Supported Providers & Configuration

Arch provides first-class support for multiple LLM providers through native integrations and OpenAI-compatible interfaces. This comprehensive guide covers all supported providers, their available chat models, and detailed configuration instructions.

Note

Model Support: Arch supports all chat models from each provider, not just the examples shown in this guide. The configurations below demonstrate common models for reference, but you can use any chat model available from your chosen provider.

Configuration Structure

All providers are configured in the llm_providers section of your arch_config.yaml file:

version: v0.1

listeners:
  egress_traffic:
    address: 0.0.0.0
    port: 12000
    message_format: openai
    timeout: 30s

llm_providers:
  # Provider configurations go here
  - model: provider/model-name
    access_key: $API_KEY
    # Additional provider-specific options

Common Configuration Fields:

model: Provider prefix and model name (format: provider/model-name)
access_key: API key for authentication (supports environment variables)
default: Mark a model as the default (optional, boolean)
name: Custom name for the provider instance (optional)
base_url: Custom endpoint URL (required for some providers, optional for others - see Base URL Configuration)

Provider Categories

First-Class Providers Native integrations with built-in support for provider-specific features and authentication.
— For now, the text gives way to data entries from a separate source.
-- ==== Sys2Proof/Machine/Schema.lean ====
section
/-! DEFINITION. Decoders that read a payload at a cursor, and the table-driven field-schema interpreter
(spec/43_unpack_primitives.md R168 to R172, spec/44_schema_nested.md). -/

namespace Sys2Proof.Machine

/-! ## One field (R82, R172) -/

/-- R172: `v <- EXTRACT(p, cur, n); cur <- cur + n`. -/
def readField (c : Config) (p : List Byte) (t : Fields) (cur : Nat) (f : FieldSpec) : Bu (Value × Nat) :=
  (extract p cur f.width).bind fun raw => .ok (fieldValue c t f raw, cur + f.width)

/-- R155, R172: whole-byte items read at the cursor, adjacent. R172 speaks of a cursor at a byte boundary only. DESIGN
CHOICE (log entry 37): at any other cursor the items are read from that bit on. -/
def itemsAtCursor (p : List Byte) (cur : Nat) : List Item → Bu (List Int × Nat)
  | [] => .ok ([], cur)
  | i :: rest =>
    (extract p cur (8 * itemSize i)).bind fun raw => (itemValue i raw).bind fun v =>
      (itemsAtCursor p (cur + 8 * itemSize i) rest).bind fun r => .ok (v :: r.1, r.2)

/-- R155, R156: a whole-byte unpack at the cursor; a float item is refused before anything is read (U9). -/
def unpackAtCursor (p : List Byte) (cur : Nat) (l : List Item) : Bu (List Int × Nat) :=
  if l.contains .f4 then .refuse .floatItem else itemsAtCursor p cur l

/-! ## Groups (R168, R169) -/

/-- R168: `c` groups, item `j` first, each read where the one before it ended. -/
def groupLoop (g : Nat → Nat → Bu (Value × Nat)) : Nat → Nat → Nat → Bu (Values × Nat)
  | 0, _, cur => .ok (.nil, cur)
  | c + 1, j, cur =>
    (g cur j).bind fun r => (groupLoop g c (j + 1) r.2).bind fun rest => .ok (.cons r.1 rest.1, rest.2)

/-- R168: the count of a group, and where its first item starts. -/
def countAt (p : List Byte) (t : Fields) (cur : Nat) : Count → Bu (Nat × Nat)
  | .fixed n => .ok (n, cur)
  | .named n => .ok (namedNat t n, cur)
  | .inline w => (extract p cur w).bind fun k => .ok (k, cur + w)

/-! ## The interpreter -/

/-- R185: `{subType: t}` merged with the nested decoder's record. -/
def withSubType (k : Nat) (v : Value) : Bu Value :=
  (asRecord v).bind fun r => .ok (.record (fieldMerge (.cons "subType" (.int k) .nil) r))

mutual
/-- A decoder on the payload `p` at `cur`, with the side table it sees and the index of the innermost group it stands in
(R168). DESIGN CHOICE (log entry 30): the index is 0 where it stands in no group, which R169 does not say. -/
def runParser (c : Config) (p : List Byte) (t : Fields) (j cur : Nat) : Parser → Bu (Value × Nat)
  | .field f => readField c p t cur f
  | .unpack l => (unpackAtCursor p cur l).bind fun r => .ok (.list (intValues r.1), r.2)
  | .lensel alts =>
    match runAlts c p t j cur p.length alts with
    | some r => r
    | none => .malformed
  | .groups n g =>
    (countAt p t cur n).bind fun k =>
      (groupLoop (fun cur' j' => runParser c p t j' cur' g) k.1 0 k.2).bind fun r => .ok (.list r.1, r.2)
  | .absidx name base cap => .ok (.int (absIndex (frameOperand t name base) (capacityOf c t cap) j), cur)
  | .subdispatch alts =>
    (extract p cur 8).bind fun k =>
      match runAlts c p t j (cur + 8) k alts with
      | some r => r.bind fun x => (withSubType k x.1).bind fun v => .ok (v, x.2)
      | none => .ok (unmappedSubType k, cur + 8)
  | .aggregate d1 d2 =>
    (runParser c p t j cur d1).bind fun r1 => (runParser c p t j r1.2 d2).bind fun r2 =>
      .ok (aggregateValue r1.1 r2.1, r2.2)
  | .schema ds => (runSchema c p t .nil j cur ds).bind fun r => .ok (.record r.1, r.2)
  | .select k d1 d2 => if evalCond t k = some true then runParser c p t j cur d1 else runParser c p t j cur d2
/-- The decoder under a key, run; none where the map lacks the key. -/
def runAlts (c : Config) (p : List Byte) (t : Fields) (j cur k : Nat) : Alts → Option (Bu (Value × Nat))
  | .nil => none
  | .cons key d rest => if key = k then some (runParser c p t j cur d) else runAlts c p t j cur k rest
/-- R188: the descriptors in declared order, from a side table `t` and a cursor, inside a run whose table is `outer` and
in a group at index `j`. -/
def runSchema (c : Config) (p : List Byte) (outer t : Fields) (j cur : Nat) : Schema → Bu (Fields × Nat)
  | .nil => .ok (t, cur)
  | .cons d rest => (runDesc c p outer t j cur d).bind fun r => runSchema c p outer r.1 j r.2 rest
/-- R188 to R192: one descriptor: skipped where its condition is false; read, and stored under its name, otherwise. A
condition reads its own run's table alone (R189), a sub-parser that table and the one around it (R192; log entry 20). -/
def runDesc (c : Config) (p : List Byte) (outer t : Fields) (j cur : Nat) : Desc → Bu (Fields × Nat)
  | .mk name width enum signed cond sub =>
    match fieldPresent t cond with
    | none => .refuse .conditionReadsAbsentName
    | some false => .ok (t, cur)
    | some true =>
      if (fieldGet name t).isSome then .refuse .duplicateFieldName
      else (runSub c p (fieldsAround outer t) j cur ⟨width, signed, false, conversionOf enum⟩ sub).bind fun r =>
        .ok (fieldSet name r.1 t, r.2)
/-- R80, R188: the field read by EXTRACT where there is no sub-parser. DESIGN CHOICE (log entry 30): a sub-parser is run
at the group index of the schema it stands in, which R80 and R192 do not say. -/
def runSub (c : Config) (p : List Byte) (t : Fields) (j cur : Nat) (f : FieldSpec) : Sub → Bu (Value × Nat)
  | .none => readField c p t cur f
  | .some d => runParser c p t j cur d
end

end Sys2Proof.Machine
end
OpenAI-Compatible Providers Any provider that implements the OpenAI API interface can be configured using custom endpoints.

Supported API Endpoints

Arch supports the following standardized endpoints across providers:

Endpoint	Purpose	Supported Clients
`/v1/chat/completions`	OpenAI-style chat completions	OpenAI SDK, cURL, custom clients
`/v1/messages`	Anthropic-style messages	Anthropic SDK, cURL, custom clients

First-Class Providers

OpenAI

Provider Prefix: openai/

API Endpoint: /v1/chat/completions

Authentication: API Key - Get your OpenAI API key from OpenAI Platform.

Supported Chat Models: All OpenAI chat models including GPT-5, GPT-4o, GPT-4, GPT-3.5-turbo, and all future releases.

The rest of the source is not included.